# Portafilter for Gaggia Baby



## planetf1 (Feb 7, 2010)

Hi,

I have a Gaggia Baby which is superb, but the portafilter handle (plastic bit) has snapped.

I can obtain appropriate spares, or a replacement from somewhere like this -- the handle looks the same as what I currently have

http://www.espressoparts.co.uk/gaggia.asp?img=119

However I came across Happy Donkey for the first time & found a portafilter at http://www.happydonkey.co.uk/hd5003-gaggia-classic-domestic-portafilter.html

which is described as a Gaggia classic portafilter, However I'm not clear

- if this is gaggia part of not

- what the meaning of "most talked about uprated portafilter" really means

Is it in fact the same portafilter as already on the baby (I have had mine ~3 years)

And disappointingly 2 emails to Happy Donkey have not been replied to, despite the first being sent around 2 weeks ago.
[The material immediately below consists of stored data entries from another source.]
/-- Settles O18: the read ends as `State.slotInterp_moved` says, with the result that `interp_spec` bounds. -/
theorem interpolatedRead : Obligations.InterpolatedRead := by
  unfold Obligations.InterpolatedRead
  intro e s
  simp only [← dlyAddr_eq]
  refine ⟨physOf_succ_parity _ _, fun hslot => ?_⟩
  obtain ⟨heng, hclips, hmem⟩ := s.slotInterp_moved e.isLt (s.nextSlot e)
  obtain ⟨hsum, hlo, hhi⟩ := interp_spec _ _ (interpFrac_lt (s.eng e) (s.nextSlot e))
  refine ⟨(s.slotInterp e (s.nextSlot e)).slotDone e, s.interpRes e (s.nextSlot e),
    congrArg Host.Outcome.next (State.runSlot_of_slotIs _ hslot), hsum, hlo, hhi, ?_, hclips, hmem⟩
  rw [State.eng_slotDone _ e.isLt, heng, afterMove_slot, afterClear_slot, dstPut_slot]

end Sys2Proof.Machine
end

section
/-! PROOF. Illegal and suppressed slots (R102, R106): they take their cycle, and only an illegal one leaves a mark. -/

namespace Sys2Proof.Machine

/-- R106: an illegal slot sets ILLEGAL and takes its cycle. -/
theorem State.runIllegal_of_illegal {s : State} {e : Nat} (hready : s.slotReady e = true)
    (hillegal : slotLegal (s.eng e).slot (s.nextSlot e) = false) :
    s.runIllegal e = (s.put (F.teStatusIllegal e) 1).slotDone e := by
  simp [State.runIllegal, hready, hillegal]

/-- R102: a legal slot whose predicate does not hold takes its cycle; its operation `act` is not reached. -/
theorem State.runSlot_of_suppressed {s : State} {e : Nat} {kind : DWord → Bool} (act : State → Nat → DWord → State)
    (hready : s.slotReady e = true) (hlegal : slotLegal (s.eng e).slot (s.nextSlot e) = true)
    (hpred : predHolds (slPred (s.nextSlot e)) (s.eng e).f = false) (hkind : kind (s.nextSlot e) = true) :
    s.runSlot e kind act = s.slotDone e := by
  simp [State.runSlot, hready, hlegal, hpred, hkind]

/-- Command `p.1` executes engine `e`'s next slot when it is of the kind `p.2`, by one operation for all states. -/
def RunsSlotOfKind (e : Fin 8) (p : Instr × (DWord → Bool)) : Prop :=
  ∃ act : State → Nat → DWord → State, ∀ s : State, exec p.1 s = .next (s.runSlot e p.2 act)

/-- Every command of `slotCommands` goes through `State.runSlot`, where the predicate is looked at (R101, R102). -/
theorem runsSlotOfKind_of_mem_slotCommands (e : Fin 8) : ∀ p ∈ slotCommands e, RunsSlotOfKind e p := by
  simp only [slotCommands, List.cons_append, List.nil_append, List.forall_mem_cons, List.not_mem_nil,
    IsEmpty.forall_iff, implies_true, and_true]
  and_intros
  all_goals exact ⟨_, fun _ => rfl⟩

/-- A command of `slotCommands` whose slot is legal but suppressed only takes its cycle. -/
theorem RunsSlotOfKind.exec_of_suppressed {s : State} {e : Fin 8} {p : Instr × (DWord → Bool)} (hruns : RunsSlotOfKind e p)
    (hready : s.slotReady e = true) (hlegal : slotLegal (s.eng e).slot (s.nextSlot e) = true)
    (hpred : predHolds (slPred (s.nextSlot e)) (s.eng e).f = false) (hkind : p.2 (s.nextSlot e) = true) :
    exec p.1 s = .next (s.slotDone e) := by
  obtain ⟨act, hexec⟩ := hruns
  rw [hexec, State.runSlot_of_suppressed act hready hlegal hpred hkind]

/-- Settles O20: an illegal slot by `State.runIllegal_of_illegal`; a suppressed one through `RunsSlotOfKind`. -/
theorem teIllegalAndSuppressed : Obligations.TeIllegalAndSuppressed := by
  unfold Obligations.TeIllegalAndSuppressed
  intro e s hready
  refine ⟨fun hillegal => ?_, fun hlegal hpred p hp hkind => ?_⟩
  · exact congrArg Host.Outcome.next (State.runIllegal_of_illegal hready hillegal)
  · exact (runsSlotOfKind_of_mem_slotCommands e p hp).exec_of_suppressed hready hlegal hpred hkind

end Sys2Proof.Machine
end
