-- ==== Sys2Proof/Machine/EventMap.lean ====
section
/-! DEFINITION. The event sources: which numbers are assigned, their severities and the masks of a bank (15 sections 1 and 2). -/

namespace Sys2Proof.Machine

/-- A number lies in one of the closed spans of a list. -/
def inSpans (spans : List (Nat × Nat)) (n : Nat) : Bool := spans.any (fun p => p.1 ≤ n && n ≤ p.2)

/-- Number of banks and sources (15 **Quick facts**). -/
def eventBanks : Nat := 28

/-- Assigned sources of the banks that are not per tenant, stream or port (15 R822 **Bank map**). -/
def fixedSources : List (Nat × Nat) :=
  [(0, 2), (4, 20), (24, 26), (32, 36), (40, 42), (64, 80), (128, 137), (144, 156), (192, 203), (208, 220), (256, 309),
   (320, 343), (384, 392), (400, 415), (448, 465), (512, 526), (576, 639), (1728, 1737)]

/-- A source is assigned (15 R822). -/
def assigned (ev : Nat) : Bool :=
  if 640 ≤ ev && ev < 1152 then inSpans [(0, 6), (20, 24)] ((ev - 640) % 32)
  else if 1152 ≤ ev && ev < 1664 then inSpans [(0, 11), (16, 26)] ((ev - 1152) % 32)
  else if 1664 ≤ ev && ev < 1728 then (ev - 1664) % 16 ≤ 4
  else inSpans fixedSources ev

/-- Error sources outside the tenant blocks (15 R824 **Severities**). -/
def errorSources : List (Nat × Nat) :=
  [(8, 9), (35, 35), (40, 40), (42, 42), (69, 69), (71, 72), (75, 75), (78, 78), (135, 135), (199, 199), (202, 202),
   (292, 303), (305, 305), (308, 308), (320, 331), (343, 343), (389, 391), (461, 461), (465, 465), (517, 517), (576, 591)]

/-- Warning sources outside the tenant, stream and port blocks (15 R824 **Severities**). -/
def warningSources : List (Nat × Nat) :=
  [(1, 2), (4, 7), (11, 11), (14, 14), (17, 17), (19, 20), (25, 26), (34, 34), (36, 36), (67, 67), (70, 70), (73, 74),
   (77, 77), (79, 80), (129, 130), (146, 146), (150, 150), (152, 153), (193, 194), (203, 203), (210, 210), (214, 214),
   (216, 217), (256, 279), (304, 304), (306, 306), (342, 342), (384, 384), (392, 392), (454, 454), (457, 457), (464, 464),
   (513, 516), (518, 519), (521, 521), (524, 524), (526, 526), (624, 639), (1729, 1729), (1731, 1731), (1736, 1737)]

/-- Severity of a source: 0 info, 1 warning, 2 error (15 R824). -/
def severity (ev : Nat) : Nat :=
  if 640 ≤ ev && ev < 1152 then
    if (ev - 640) % 32 = 24 then 2
    else if inSpans [(0, 2), (4, 6), (20, 20), (23, 23)] ((ev - 640) % 32) then 1 else 0
  else if 1152 ≤ ev && ev < 1664 then
    if inSpans [(2, 5), (7, 10), (19, 20), (23, 23), (26, 26)] ((ev - 1152) % 32) then 1 else 0
  else if 1664 ≤ ev && ev < 1728 then
    if inSpans [(1, 4)] ((ev - 1664) % 16) then 1 else 0
  else if inSpans errorSources ev then 2
  else if inSpans warningSources ev then 1 else 0

/-- The mask of the sources of a bank that have a property, source 64 × b + s in bit s. -/
def bankMask (b : Nat) (p : Nat → Bool) : Nat :=
  (List.range 64).foldl (fun m s => if p (64 * b + s) then m + 2 ^ s else m) 0

/-- Assigned sources of a bank as a mask. -/
def assignedMask (b : Nat) : Nat := bankMask b assigned

/-- Error sources of a bank: `5000h:05 ErrorSources`. -/
def errorMask (b : Nat) : Nat := bankMask b (fun e => assigned e && severity e == 2)

/-- Warning sources of a bank: `5000h:06 WarningSources`. -/
def warningMask (b : Nat) : Nat := bankMask b (fun e => assigned e && severity e == 1)

/-- The tenant whose block a source lies in (00 R13). -/
def tenantOf (ev : Nat) : Option Nat := if 640 ≤ ev && ev < 1152 then some ((ev - 640) / 32) else none

/-- The bit of EventClasses that selects a bank (15 R842 **EventClasses**). -/
def classBit (bank : Nat) : Nat :=
  if bank = 0 then 0 else if bank = 1 then 1 else if bank ≤ 3 then 2 else if bank ≤ 5 then 3 else if bank = 6 then 4
  else if bank = 7 then 5 else if bank ≤ 9 then 6 else if bank ≤ 17 then 8 else 7

/-- Event number of tenant n's source k (00 R13). -/
def tenantEv (n k : Nat) : Nat := 640 + 32 * n + k

/-- Event number of stream n's source k (00 R14). -/
def streamEv (n k : Nat) : Nat := 1152 + 32 * n + k

/-- Event number of port p's source k (15 **Bank map**). -/
def portEv (p k : Nat) : Nat := 1664 + 16 * p + k

end Sys2Proof.Machine
end

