/-- Entries 2700h to 27FFh (09 and 10). -/
def sequencingRows : List Row :=
  [
    row 0x2700 0x01 1 1 0x1 .u16 .aLock .expert .stored 1 [⟨0, 100, 1⟩],  -- StepDelay
    row 0x2700 0x02 1 1 0x1 .u16 .aLock .expert .stored 5 [⟨1, 5, 1⟩],  -- EnableTimeout
    row 0x2700 0x03 1 1 0x1 .u16 .aLock .expert .stored 50 [⟨1, 1000, 1⟩],  -- DownStepTimeout
    row 0x2700 0x04 1 1 0x1 .u16 .aLock .expert .stored 100 [⟨50, 300, 1⟩],  -- OffLevel
    row 0x2700 0x05 1 1 0x1 .enum8 .gRead .basic .no 0 [],  -- SequenceState
    row 0x2700 0x06 1 1 0x1 .bool .gRead .basic .keep 0 [],  -- FaultLatched
    row 0x2710 0x01 1 8 0x1 .u16 .aLock .basic .stored 100 [⟨5, 2000, 1⟩],  -- Slew
    row 0x2710 0x02 1 8 0x1 .enum8 .gRead .basic .no 0 [],  -- GateState
    row 0x2710 0x03 1 8 0x1 .u16 .gRead .expert .no 0 [],  -- LagMax
    row 0x2720 0x01 1 4 0x1 .u16 .admin .basic .stored 512 [⟨0, 1023, 1⟩],  -- TrimTarget
    row 0x2720 0x02 1 4 0x1 .u16 .admin .expert .stored 100 [⟨1, 10000, 1⟩],  -- TrimSlew
    row 0x2720 0x03 1 4 0x1 .u16 .gRead .expert .no 512 []  -- TrimPresent
  ] ++
  [
    row 0x2730 0x01 1 4 0x1 .u8 .aLock .basic .stored 255 [⟨0, 11, 1⟩, ⟨255, 255, 1⟩],  -- ResetRail
    row 0x2730 0x02 1 4 0x1 .u16 .aLock .basic .stored 200 [⟨1, 1000, 1⟩],  -- StretchTime
    row 0x2730 0x03 1 4 0x1 .enum8 .aWrite .expert .no 0 [⟨1, 1, 1⟩],  -- ResetPulse
    row 0x2730 0x04 1 4 0x1 .enum8 .gRead .basic .no 0 [],  -- ResetState
    row 0x2740 0x01 1 1 0x1 .enum8 .aLock .basic .stored 0 [⟨0, 1, 1⟩],  -- TremorEnable
    row 0x2740 0x02 1 1 0x1 .u8 .aLock .basic .stored 12 [⟨1, 15, 1⟩],  -- GroupLength
    row 0x2740 0x03 1 1 0x1 .u8 .aLock .basic .stored 2 [⟨1, 15, 1⟩],  -- BootHoldState
    row 0x2740 0x04 1 1 0x1 .u16 .aLock .expert .stored 50 [⟨5, 5000, 1⟩],  -- StepTimeout
    row 0x2740 0x05 1 1 0x1 .u16 .aLock .expert .stored 1000 [⟨100, 10000, 1⟩],  -- BootHoldTimeout
    row 0x2740 0x06 1 1 0x1 .u16 .aLock .expert .stored 6000 [⟨100, 10000, 1⟩],  -- OutageStepTimeout
    row 0x2740 0x07 1 1 0x1 .u16 .aLock .expert .stored 5000 [⟨1000, 60000, 1⟩],  -- GatherTimeout
    row 0x2740 0x08 1 1 0x1 .u8 .gRead .basic .no 0 []  -- TremorState
  ] ++
  [
    row 0x2740 0x09 1 1 0x1 .enum8 .gRead .basic .no 0 [],  -- WalkState
    row 0x2740 0x0A 1 1 0x1 .bool .gRead .expert .no 0 []  -- LineLevel
  ]

/-- Entries 2800h to 28FFh (11). -/
def outageRows : List Row :=
  [
    row 0x2800 0x01 1 1 0x1 .u16 .aLock .basic .stored 8 [⟨1, 200, 1⟩],  -- WarnTime
    row 0x2800 0x02 1 1 0x1 .u16 .aLock .basic .stored 400 [⟨0, 5000, 1⟩],  -- DriveSettle
    row 0x2800 0x03 1 1 0x1 .u16 .aLock .expert .stored 1000 [⟨0, 5000, 1⟩],  -- DrvactWaitMax
    row 0x2800 0x04 1 1 0x1 .u8 .aLock .basic .stored 3 [⟨0, 3, 1⟩],  -- DrvactUse
    row 0x2800 0x05 1 1 0x1 .enum8 .gRead .basic .no 0 [],  -- OutagePhase
    row 0x2810 0x01 1 1 0x1 .u32 .aLock .basic .stored 1800 [⟨60, 259200, 1⟩],  -- SimmerTimer
    row 0x2810 0x02 1 1 0x1 .u16 .aLock .expert .stored 60 [⟨0, 3600, 1⟩],  -- SimmerMinimum
    row 0x2810 0x03 1 1 0x1 .u16 .aLock .expert .stored 1200 [⟨200, 10000, 1⟩],  -- SimmerBasePower
    row 0x2810 0x04 1 1 0x1 .u16 .aLock .expert .stored 900 [⟨0, 5000, 1⟩],  -- RecordPowerPerStream
    row 0x2810 0x05 1 1 0x1 .u16 .aLock .expert .stored 20 [⟨5, 1000, 1⟩],  -- SimmerMargin
    row 0x2810 0x06 1 1 0x1 .u32 .gRead .basic .no 0 [],  -- SinterDeadline
    row 0x2810 0x07 1 1 0x1 .u16 .gRead .expert .no 0 []  -- SimmerDrainPower
  ] ++
  [
    row 0x2820 0x01 1 1 0x1 .u16 .aLock .basic .stored 0 [],  -- OutageStreams
    row 0x2830 0x01 1 1 0x1 .u32 .aLock .basic .stored 60 [⟨1, 86400, 1⟩],  -- KeepTime
    row 0x2830 0x02 1 1 0x1 .u16 .aLock .expert .stored 200 [⟨0, 1000, 1⟩],  -- KeepFloorMargin
    row 0x2840 0x01 1 1 0x1 .u64 .gRead .basic .no 0 [],  -- LastSinterBytes
    row 0x2840 0x02 1 1 0x1 .u32 .gRead .basic .no 0 [],  -- LastSinterDuration
    row 0x2840 0x03 1 1 0x1 .u32 .gRead .expert .no 0 [],  -- LastSinterEnergy
    row 0x2840 0x04 1 1 0x1 .u32 .gRead .basic .no 0 []  -- LastSimmerDuration
  ]

/-- Entries 2900h to 29FFh (12). -/
def flashRows : List Row :=
  [
    row 0x2900 0x01 1 1 0x1 .enum8 .gRead .basic .no 0 [],  -- FlashInterface
    row 0x2900 0x02 1 1 0x1 .u16 .gRead .basic .no 0 [],  -- InterfaceRate
    row 0x2900 0x03 1 1 0x1 .u16 .aLock .expert .stored 400 [⟨100, 100, 1⟩, ⟨200, 200, 1⟩, ⟨267, 267, 1⟩, ⟨333, 333, 1⟩, ⟨400, 400, 1⟩],  -- MaxInterfaceRate
    row 0x2900 0x04 1 1 0x1 .u8 .gRead .basic .no 0 [],  -- ActiveDies
    row 0x2900 0x05 1 1 0x1 .u8 .gRead .basic .no 0 [],  -- StripeWidth
    row 0x2900 0x06 1 1 0x1 .u8 .aLock .expert .stored 0 [],  -- SlcFeatureAddress
    row 0x2900 0x07 1 1 0x1 .u32 .aLock .expert .stored 0 [],  -- SlcFeatureValue
    row 0x2900 0x08 1 1 0x1 .u16 .aLock .expert .stored 0 [⟨0, 0, 1⟩, ⟨64, 4096, 1⟩],  -- SlcPagesPerBlock
    row 0x2901 0x01 1 1 0x1 .u32 .gRead .expert .no 0 [],  -- ErasedSlots
    row 0x2901 0x02 1 1 0x1 .u32 .gRead .basic .no 0 [],  -- SinterSpace
    row 0x2901 0x03 1 1 0x1 .u32 .gRead .expert .no 0 [],  -- StalePages
    row 0x2901 0x04 1 1 0x1 .u8 .gRead .basic .no 0 []  -- ChainDepth
  ] ++
  [
    row 0x2901 0x05 1 1 0x1 .u32 .gRead .basic .no 0 [],  -- TopEpoch
    row 0x2901 0x06 1 1 0x1 .u64 .gRead .expert .no 0 [],  -- ManifestSequence
    row 0x2901 0x07 1 1 0x1 .u8 .aLock .expert .stored 8 [⟨2, 16, 1⟩],  -- ReleaseDepth
    row 0x2901 0x08 1 1 0x1 .u16 .aLock .expert .stored 250 [⟨0, 1000, 1⟩],  -- ReleaseFraction
    row 0x2901 0x09 1 1 0x1 .enum8 .gRead .basic .no 0 [],  -- ImageState
    row 0x2901 0x0A 1 1 0x1 .enum8 .aWrite .expert .no 0 [⟨1, 1, 1⟩],  -- ReleaseRequest
    row 0x2902 0x01 1 1 0x1 .u16 .aLock .expert .stored 20 [⟨5, 100, 1⟩],  -- BadBlockLimit
    row 0x2902 0x02 1 1 0x1 .u8 .aLock .expert .stored 8 [⟨1, 64, 1⟩],  -- RebuildLimit
    row 0x2910 0x01 1 16 0x1 .enum8 .gRead .basic .no 0 [],  -- DieState
    row 0x2910 0x02 1 16 0x1 .enum8 .aWrite .expert .no 0 [⟨1, 2, 1⟩],  -- DieCommand
    row 0x2910 0x03 1 16 0x1 .u32 .gRead .expert .no 0 [],  -- EraseCountMax
    row 0x2910 0x04 1 16 0x1 .u16 .gRead .basic .no 0 []  -- GrownBadBlocks
  ] ++
  [
    row 0x2910 0x05 1 16 0x1 .u16 .gRead .expert .no 0 [],  -- RebuildCount
    row 0x2910 0x06 1 16 0x1 .enum8 .gRead .basic .no 0 [],  -- RetireCause
    row 0x2910 0x07 1 16 0x1 .u16 .gRead .basic .no 0 []  -- ProbationProgress
  ]

/-- Entries 2A00h to 2BFFh (13 and 14). -/
def videoRows : List Row :=
  [
    row 0x2A00 0x01 1 1 0x1 .u16 .gRead .basic .no 0 [],  -- PixelBudget
    row 0x2A00 0x02 1 1 0x1 .u16 .gRead .basic .no 0 [],  -- EntropyBudget
    row 0x2A00 0x03 1 1 0x1 .u32 .gRead .expert .no 0 [],  -- PoolUsed
    row 0x2A00 0x04 1 1 0x1 .u16 .gRead .expert .no 0 [],  -- SyntaxRingFill
    row 0x2A00 0x05 1 1 0x1 .u16 .admin .expert .stored 750 [⟨500, 950, 1⟩],  -- SyntaxRingHighMark
    row 0x2A00 0x06 1 1 0x1 .u8 .admin .expert .stored 2 [⟨0, 6, 1⟩],  -- BackpressureQpStep
    row 0x2A10 0x01 1 4 0x1 .u8 .aLock .basic .stored 2 [⟨1, 2, 1⟩],  -- LaneCount
    row 0x2A10 0x02 1 4 0x1 .u16 .gRead .basic .no 0 [],  -- LaneRate
    row 0x2A10 0x03 1 4 0x1 .u16 .aLock .basic .stored 400 [⟨100, 100, 1⟩, ⟨400, 400, 1⟩],  -- CciRate
    row 0x2A10 0x04 1 4 0x1 .enum8 .gRead .basic .no 0 [],  -- PortState
    row 0x2A10 0x05 1 4 0x1 .u32 .gRead .expert .no 0 [],  -- PacketErrors
    row 0x2A10 0x06 1 4 0x1 .u32 .gRead .expert .no 0 []  -- UnknownPackets
  ] ++
  [
    row 0x2A20 0x01 1 4 0x1 .u32 .aLock .basic .stored 40000 [⟨16667, 1000000, 1⟩],  -- GroupPeriod
    row 0x2A20 0x02 1 4 0x1 .u32 .aLock .expert .stored 5000 [],  -- Tolerance
    row 0x2A20 0x03 1 4 0x1 .u8 .aLock .expert .stored 50 [⟨1, 255, 1⟩],  -- UnderrunLimit
    row 0x2A20 0x04 1 4 0x1 .u32 .gRead .expert .no 0 [],  -- TickCount
    row 0x2A40 0x01 1 2 0x1 .enum8 .aWrite .basic .no 0 [⟨1, 3, 1⟩],  -- Control
    row 0x2A40 0x02 1 2 0x1 .enum8 .admin .basic .no 0 [⟨0, 1, 1⟩],  -- Source
    row 0x2A40 0x03 1 2 0x1 .u8 .admin .basic .no 0 [⟨0, 15, 1⟩],  -- SourceStream
    row 0x2A40 0x04 1 2 0x1 .u32 .admin .basic .no 0 [],  -- SourceSegment
    row 0x2A40 0x05 1 2 0x1 .u64 .admin .basic .no 0 [⟨0, 18446744073709547520, 4096⟩],  -- InputRingBase
    row 0x2A40 0x06 1 2 0x1 .u32 .admin .basic .no 0 [⟨0, 0, 1⟩, ⟨65536, 65536, 1⟩, ⟨131072, 131072, 1⟩, ⟨262144, 262144, 1⟩, ⟨524288, 524288, 1⟩, ⟨1048576, 1048576, 1⟩, ⟨2097152, 2097152, 1⟩, ⟨4194304, 4194304, 1⟩, ⟨8388608, 8388608, 1⟩, ⟨16777216, 16777216, 1⟩],  -- InputRingSize
    row 0x2A40 0x07 1 2 0x1 .u64 .admin .basic .no 0 [⟨0, 18446744073709551584, 32⟩],  -- IndexAddress
    row 0x2A40 0x08 1 2 0x1 .u64 .admin .basic .no 0 [⟨0, 18446744073709547520, 4096⟩]  -- OutputRingBase
  ] ++
  [
    row 0x2A40 0x09 1 2 0x1 .u32 .admin .basic .no 0 [⟨0, 0, 1⟩, ⟨65536, 65536, 1⟩, ⟨131072, 131072, 1⟩, ⟨262144, 262144, 1⟩, ⟨524288, 524288, 1⟩, ⟨1048576, 1048576, 1⟩, ⟨2097152, 2097152, 1⟩, ⟨4194304, 4194304, 1⟩, ⟨8388608, 8388608, 1⟩, ⟨16777216, 16777216, 1⟩],  -- OutputRingSize
    row 0x2A40 0x0A 1 2 0x1 .enum8 .gRead .basic .no 0 [],  -- State
    row 0x2A40 0x0B 1 2 0x1 .u8 .gRead .basic .no 0 [],  -- ErrorCode
    row 0x2A40 0x0C 1 2 0x1 .u32 .gRead .basic .no 0 [],  -- PicturesDecoded
    row 0x2A40 0x0D 1 2 0x1 .u32 .admin .basic .stored 20000 [⟨64, 62500, 1⟩],  -- InputBitrateMax
    row 0x2A40 0x0E 1 2 0x1 .u32 .admin .basic .stored 62208 [⟨1000, 522240, 1⟩]  -- DecodePixelRate
  ]

/-- Entries 2C00h to 2CFFh (15 and 04). -/
def eventsRows : List Row :=
  [
    row 0x2C00 0x01 1 1 0x1 .u32 .gRead .expert .no 0 [],  -- LogWritten
    row 0x2C00 0x02 1 1 0x1 .u16 .admin .expert .stored 1000 [⟨0, 0, 1⟩, ⟨10, 60000, 1⟩],  -- CoalesceWindow
    row 0x2C00 0x03 1 1 0x1 .u16 .gRead .basic .no 0 [],  -- LogFill
    row 0x2C00 0x04 1 1 0x1 .u32 .gRead .expert .no 0 [],  -- EmcyDroppedCount
    row 0x2C00 0x05 1 1 0x1 .enum8 .aWrite .basic .no 0 [⟨1, 1, 1⟩],  -- ClearLog
    row 0x2C00 0x10 144 1 0x1 .u32 .aRead .basic .no 0 []  -- AccessRefusals
  ]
Is happy donkey still trading?

What's their CS like

Can anyone comment on the difference in portafilters?

I also found "espressoparts.co.uk" who have the part dialgrams, but I'm unsure which portafilter(s) is/are appropriate for the Baby.


----------



## gaggiamanualservice.com (Dec 22, 2009)

hi, the handle on the happy donky link is the "old style one" were you to buy from gaggia direct you would get the ne shape, the oval end cap, do you have the "oval" or "half moon" end cap ? regards mark


----------



## Glenn (Jun 14, 2008)

The Gaggia portafilters are pretty universal amongst Gaggia machines.

I often use the one that came with my Gaggia Classic with other models when training.

The old style are better built in my opinion (thicker and retain heat better)

Happy Donkey customer service is generally excellent.

I'd be inclined to call them to check stock and to see why the email has not been responded to.


----------



## planetf1 (Feb 7, 2010)

The existing portafilter handle as a near-semi-circle at the end, so it sounds like the "new" version.


----------



## BanishInstant (Oct 12, 2009)

I found emails to Happy Donkey could disappear into a black hole. Give them a call and they are very friendly.


----------